++++ Stored data ++++

theorem checkIndex_mayRaise {i : Nat} (hop : op.isBranch = false) (h : checkIndex i = .error f) : mayRaise op f := by
  rw [checkIndex] at h
  split at h
  · cases h
  · cases h
    exact hop

theorem checkBounds_mayRaise {m : Nat} {x : Int} (hop : op = .mov) (h : checkBounds m x = .error f) :
    mayRaise op f := by
  rw [checkBounds] at h
  split at h
  · cases h
  · cases h
    exact hop

theorem ea_mayRaise {base : Option Nat} {disp : Int} (hop : op = .mov) (h : ea base disp s = .error f) :
    mayRaise op f := by
  cases base with
  | none => exact checkBounds_mayRaise hop h
  | some i =>
    cases hi : checkIndex i with
    | ok r => exact checkBounds_mayRaise hop (by simpa [ea, hi] using h)
    | error e =>
      obtain rfl : e = f := by simpa [ea, hi] using h
      exact checkIndex_mayRaise (hop ▸ rfl) hi

theorem resolvePlace_mayRaise {slot : Fin 2} (hop : op.isBranch = false) (hmem : a.kind = .memory → op = .mov)
    (h : resolvePlace op slot a s = .error f) : mayRaise op f := by
  cases a with
  | none | immediate =>
    cases h
    rfl
  | register i hf =>
    cases hi : checkIndex i with
    | ok r => simp [resolvePlace, hi] at h
    | error e =>
      obtain rfl : e = f := by simpa [resolvePlace, hi] using h
      exact checkIndex_mayRaise hop hi
  | memory base disp =>
    cases he : ea base disp s with
    | ok x => simp [resolvePlace, he] at h
    | error e =>
      obtain rfl : e = f := by simpa [resolvePlace, he] using h
      exact ea_mayRaise (hmem rfl) he

/-- What resolving a source can do: an immediate is one, any other operand resolves as the place it names. -/
theorem resolveSource_cases (op : OpKind) (slot : Fin 2) (o : Operand) (s : State) :
    (∃ v, o = .immediate v) ∨
      (∃ p, resolvePlace op slot o s = .ok p ∧ resolveSource op slot o s = .ok (.place p)) ∨
      ∃ f, resolvePlace op slot o s = .error f ∧ resolveSource op slot o s = .error f := by
  cases hp : resolvePlace op slot o s with
  | ok p =>
    cases o with
    | immediate v => exact .inl ⟨v, rfl⟩
    | none | register | memory => exact .inr (.inl ⟨p, rfl, by simp only [resolveSource, hp]⟩)
  | error f =>
    cases o with
    | immediate v => exact .inl ⟨v, rfl⟩
    | none | register | memory => exact .inr (.inr ⟨f, rfl, by simp only [resolveSource, hp]⟩)

theorem resolvePlace_of_resolveSource_error {slot : Fin 2} (h : resolveSource op slot a s = .error f) :
    resolvePlace op slot a s = .error f := by
  obtain ⟨v, rfl⟩ | ⟨p, -, hs⟩ | ⟨e, hp, hs⟩ := resolveSource_cases op slot a s
  · cases h
  · cases hs.symm.trans h
  · cases hs.symm.trans h
    exact hp

/-- Only MOV admits a Memory operand (R81). -/
theorem eq_mov_of_memory (h : checkShape op a b = .ok ()) (hk : a.kind = .memory ∨ b.kind = .memory) :
    op = .mov := by
  rw [checkShape_ok_iff] at h
  cases op with
  | mov => rfl
  | _ => obtain hk | hk := hk <;> simp [shapeTable, hk] at h

theorem prepareTwo_mayRaise (hop : op.isBranch = false) (h : prepareTwo op len a b s = .error f) :
    mayRaise op f := by
  simp only [prepareTwo, bind_eq_error_iff, reduceCtorEq, and_false, exists_false, or_false] at h
  obtain h | ⟨u, -, h | ⟨⟨⟩, hshape, h | ⟨p, -, h⟩⟩⟩ := h
  · exact advance_mayRaise h
  · exact checkShape_mayRaise h
  · exact resolvePlace_mayRaise hop (fun hk => eq_mov_of_memory hshape (.inl hk)) h
  · exact resolvePlace_mayRaise hop (fun hk => eq_mov_of_memory hshape (.inr hk))
      (resolvePlace_of_resolveSource_error h)

/-- What follows the preparation of a two-operand instruction raises no fault of its own. -/
theorem mayRaise_of_prepareTwo {g : State × Place × Source → Except Fault State} (hg : ∀ v, ∃ t, g v = .ok t)
    (hop : op.isBranch = false) (h : (prepareTwo op len a b s >>= g) = .error f) : mayRaise op f := by
  obtain h | ⟨v, -, h⟩ := bind_eq_error_iff.mp h
  · exact prepareTwo_mayRaise hop h
  · obtain ⟨t, ht⟩ := hg v
    cases ht.symm.trans h

theorem prepareBranch_mayRaise (h : prepareBranch op len a b s = .error f) : mayRaise op f := by
  simp only [prepareBranch, bind_eq_error_iff, reduceCtorEq, and_false, exists_false, or_false] at h
  obtain h | ⟨u, -, h | ⟨⟨⟩, -, h⟩⟩ := h
  · exact advance_mayRaise h
  · exact checkShape_mayRaise h
  · cases a with
    | immediate => cases h
    | none | register | memory =>
      cases h
      rfl

theorem applyDisp_mayRaise {disp : Int} (hop : op.isBranch = true) (h : applyDisp disp s = .error f) :
    mayRaise op f := by
  obtain he | ⟨he, -⟩ | ⟨he, -⟩ := applyDisp_cases disp s
  · cases he.symm.trans h
  · cases he.symm.trans h
    exact hop
  · cases he.symm.trans h
    trivial

theorem decrementCounter_mayRaise (hop : op.isLoop = true) (h : decrementCounter s = .error f) : mayRaise op f := by
  obtain he | ⟨he, -⟩ := decrementCounter_cases s
  · cases he.symm.trans h
  · cases he.symm.trans h
    exact hop

theorem condJump_mayRaise {mask : Word} {pol : Bool} (hop : op.isBranch = true)
    (h : condJump op mask pol len a b s = .error f) : mayRaise op f := by
  rw [condJump, bind_eq_error_iff] at h
  obtain h | ⟨⟨u, disp⟩, -, h⟩ := h
  · exact prepareBranch_mayRaise h
  · simp only at h
    split at h
    · exact applyDisp_mayRaise hop h
    · cases h

theorem loopStep_mayRaise {zpol : Bool} (hop : op.isBranch = true) (hl : op.isLoop = true)
    (h : loopStep op zpol len a b s = .error f) : mayRaise op f := by
  rw [loopStep, bind_eq_error_iff] at h
  obtain h | ⟨⟨u, disp⟩, -, h⟩ := h
  · exact prepareBranch_mayRaise h
  · simp only [bind_eq_error_iff] at h
    obtain h | ⟨v, -, h⟩ := h
    · exact decrementCounter_mayRaise hl h
    · split at h
      · exact applyDisp_mayRaise hop h
      · cases h

end MayRaise

theorem OpKind.not_branch_of_isAlu {op : OpKind} (h : op.isAlu = true) : op.isBranch = false := by
  cases op with
  | add | sub | cmp => rfl
  | _ => cases h

/-- Settles O21: a two-operand instruction faults in its preparation only; a branch there, at its counter or at its
displacement. -/
theorem faultsByFamily : Obligations.FaultsByFamily := by
  intro i s f h
  obtain ⟨m, hm, he⟩ := exec_meaning i
  have hf := outcome_fault_iff.mp ((he s).symm.trans h)
  cases hm with
  | wordMove hop | byteMove hop =>
    rw [hop]
    exact mayRaise_of_prepareTwo (fun _ => ⟨_, rfl⟩) rfl hf
  | wordAlu hop | byteAlu hop =>
    exact mayRaise_of_prepareTwo (fun _ => ⟨_, rfl⟩) (OpKind.not_branch_of_isAlu hop) hf
  | jump hop => exact condJump_mayRaise hop hf
  | loop hop hl => exact loopStep_mayRaise hop hl hf

end Sys2Proof.Machine
end

section
/-! PROOFS. The completion of each instruction on the shapes R81 admits: MOV (41_move.md), ADD, SUB and CMP
(42_alu.md section 2), the jumps and the loops (43_control_flow.md). -/

namespace Sys2Proof.Machine

/-! ### Frames of a written state -/

section Written

variable {len : Nat} {s u : State}

/-- The advance alone writes no register but `pc`. -/
theorem noRegister_advanced (len : Nat) (s : State) : NoRegister len s (s.advanced len) := by
  refine ⟨fun r hpc => ?_, ⟨rfl, rfl, rfl, rfl⟩, State.pc_advanced len s⟩
  rw [State.reg_advanced, State.regAfter_ne len s hpc]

++++

**Problem details**
Lines after the one containing "exact checkIndex_mayRaise (hop" are not wanted; repeat exactly each line above from the first up to and including it.

**Problem solution**
theorem checkIndex_mayRaise {i : Nat} (hop : op.isBranch = false) (h : checkIndex i = .error f) : mayRaise op f := by
  rw [checkIndex] at h
  split at h
  · cases h
  · cases h
    exact hop

theorem checkBounds_mayRaise {m : Nat} {x : Int} (hop : op = .mov) (h : checkBounds m x = .error f) :
    mayRaise op f := by
  rw [checkBounds] at h
  split at h
  · cases h
  · cases h
    exact hop

theorem ea_mayRaise {base : Option Nat} {disp : Int} (hop : op = .mov) (h : ea base disp s = .error f) :
    mayRaise op f := by
  cases base with
  | none => exact checkBounds_mayRaise hop h
  | some i =>
    cases hi : checkIndex i with
    | ok r => exact checkBounds_mayRaise hop (by simpa [ea, hi] using h)
    | error e =>
      obtain rfl : e = f := by simpa [ea, hi] using h
      exact checkIndex_mayRaise (hop ▸ rfl) hi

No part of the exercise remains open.